5: A trace of contamination can be confirmed.
A trace of medium pollution of 4:5 and 3 can be confirmed.
3: Contamination marks can be confirmed.
2:1 and 3 moderate stains can be seen.
1: The printed film can be clearly confirmed.

Table 1 shows the preparation examples of the coating compositions 1 to 14, and Tables 2 to 4 show the evaluation results of the decorative sheet using the same.
In addition, all the numerical values in Table 1 are described as solid contents except for the organic solvent.

  The decorative sheet produced by the method for producing a painted building material of the present invention has excellent resistance to cellophane tape (registered trademark) and stain resistance on the surface of the painted building material.

Claims (5)

A method for producing a coating building material having an active energy ray-curable coating on a base material,
On a substrate, the double bond equivalent 100~750g / mol, compounds having a weight average molecular weight has a 10,000 to 100,000 of acrylic (meth) acrylate resin, an acryloyl group and a siloxane skeleton, containing 及 beauty silica (1) of applying a coating composition to form a coating film of the coating composition,
The coating film obtained in the step (1) includes a step (2) of irradiating an active energy ray of 30 to 1000 mJ/cm ² at least once in a gas atmosphere having an oxygen concentration of less than 8%. A method of manufacturing a painted building material ,
A method for producing a coated building material, wherein the compound having an acryloyl group and a siloxane skeleton is a silicone epoxy (meth)acrylate represented by the general formula (2).

However, in the general formula (2), l is an integer of 0 or more, m is an integer of 1 or more, n is an integer of 0 or more, and R3, R4, and R5 are each independently hydrogen or a methyl group. Is.

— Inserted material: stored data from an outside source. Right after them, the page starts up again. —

-- ==== Sys2Proof/Laws/State.lean ====
section
/-!
SUPPORT. Sys2Proof/Laws/State.lean: what each update of the state leaves in each field, and what the accessors read after it: one
lemma per field per update.
-/
namespace Sys2Proof.Machine

/-! ## modCore -/

@[simp] theorem State.modCore_cycle (s : State) (n : Nat) (f : Core → Core) : (s.modCore n f).cycle = s.cycle := rfl
@[simp] theorem State.modCore_seq (s : State) (n : Nat) (f : Core → Core) : (s.modCore n f).seq = s.seq := rfl
@[simp] theorem State.modCore_free (s : State) (n : Nat) (f : Core → Core) : (s.modCore n f).free = s.free := rfl
@[simp] theorem State.modCore_focus (s : State) (n : Nat) (f : Core → Core) : (s.modCore n f).focus = s.focus := rfl
@[simp] theorem State.modCore_agenda (s : State) (n : Nat) (f : Core → Core) : (s.modCore n f).agenda = s.agenda := rfl
@[simp] theorem State.modCore_pending (s : State) (n : Nat) (f : Core → Core) : (s.modCore n f).pending = s.pending := rfl
@[simp] theorem State.modCore_turn (s : State) (n : Nat) (f : Core → Core) : (s.modCore n f).turn = s.turn := rfl
@[simp] theorem State.modCore_mem (s : State) (n : Nat) (f : Core → Core) : (s.modCore n f).mem = s.mem := rfl
@[simp] theorem State.modCore_stamps (s : State) (n : Nat) (f : Core → Core) : (s.modCore n f).stamps = s.stamps := rfl
@[simp] theorem State.modCore_floors (s : State) (n : Nat) (f : Core → Core) : (s.modCore n f).floors = s.floors := rfl
@[simp] theorem State.modCore_dir (s : State) (n : Nat) (f : Core → Core) : (s.modCore n f).dir = s.dir := rfl
@[simp] theorem State.modCore_watch (s : State) (n : Nat) (f : Core → Core) : (s.modCore n f).watch = s.watch := rfl
@[simp] theorem State.modCore_held (s : State) (n : Nat) (f : Core → Core) : (s.modCore n f).held = s.held := rfl
@[simp] theorem State.modCore_objs (s : State) (n : Nat) (f : Core → Core) : (s.modCore n f).objs = s.objs := rfl
@[simp] theorem State.modCore_revokes (s : State) (n : Nat) (f : Core → Core) : (s.modCore n f).revokes = s.revokes := rfl
@[simp] theorem State.modCore_dies (s : State) (n : Nat) (f : Core → Core) : (s.modCore n f).dies = s.dies := rfl
@[simp] theorem State.modCore_clus (s : State) (n : Nat) (f : Core → Core) : (s.modCore n f).clus = s.clus := rfl
@[simp] theorem State.modCore_cores (s : State) (n : Nat) (f : Core → Core) : (s.modCore n f).cores = s.cores.put n (f (s.core n)) := rfl
@[simp] theorem State.modCore_teams (s : State) (n : Nat) (f : Core → Core) : (s.modCore n f).teams = s.teams := rfl
@[simp] theorem State.modCore_sweeps (s : State) (n : Nat) (f : Core → Core) : (s.modCore n f).sweeps = s.sweeps := rfl
@[simp] theorem State.modCore_ctxs (s : State) (n : Nat) (f : Core → Core) : (s.modCore n f).ctxs = s.ctxs := rfl
@[simp] theorem State.modCore_forming (s : State) (n : Nat) (f : Core → Core) : (s.modCore n f).forming = s.forming := rfl
@[simp] theorem State.modCore_tasks (s : State) (n : Nat) (f : Core → Core) : (s.modCore n f).tasks = s.tasks := rfl
@[simp] theorem State.modCore_tstores (s : State) (n : Nat) (f : Core → Core) : (s.modCore n f).tstores = s.tstores := rfl
@[simp] theorem State.modCore_cards (s : State) (n : Nat) (f : Core → Core) : (s.modCore n f).cards = s.cards := rfl
@[simp] theorem State.modCore_images (s : State) (n : Nat) (f : Core → Core) : (s.modCore n f).images = s.images := rfl
@[simp] theorem State.modCore_openWrites (s : State) (n : Nat) (f : Core → Core) : (s.modCore n f).openWrites = s.openWrites := rfl
@[simp] theorem State.modCore_mgmt (s : State) (n : Nat) (f : Core → Core) : (s.modCore n f).mgmt = s.mgmt := rfl
@[simp] theorem State.modCore_at_die (s : State) (n : Nat) (f : Core → Core) (k : Nat) : (s.modCore n f).die k = s.die k := rfl
@[simp] theorem State.modCore_at_clu (s : State) (n : Nat) (f : Core → Core) (k : Nat) : (s.modCore n f).clu k = s.clu k := rfl
@[simp] theorem State.modCore_at_ctx (s : State) (n : Nat) (f : Core → Core) (k : Nat) : (s.modCore n f).ctx k = s.ctx k := rfl
@[simp] theorem State.modCore_at_team_get (s : State) (n : Nat) (f : Core → Core) (k : Nat) : (s.modCore n f).team? k = s.team? k := rfl
@[simp] theorem State.modCore_at_dirOf (s : State) (n : Nat) (f : Core → Core) (k : Nat) : (s.modCore n f).dirOf k = s.dirOf k := rfl
@[simp] theorem State.modCore_at_heldOn (s : State) (n : Nat) (f : Core → Core) (k : Nat) : (s.modCore n f).heldOn k = s.heldOn k := rfl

The method for producing a coated building material according to claim 1, wherein the acrylic (meth)acrylate resin has a glass transition temperature (Tg) in the range of 40 to 130° C. and a hydroxyl value of 5 to 300 mgKOH/g.
The method for producing a coated building material according to claim 1 or 2, wherein the silica is wet silica having an average particle diameter of 0.1 to 25 µm and/or dry silica having an average particle diameter of 0.1 to 3 µm.
Furthermore, the manufacturing method of the coating building material as described in any one of Claims 1-3 containing a polyfunctional (meth)acrylate and/or a urethane (meth)acrylate resin.
  A coated building material obtained by the manufacturing method according to any one of claims 1 to 4.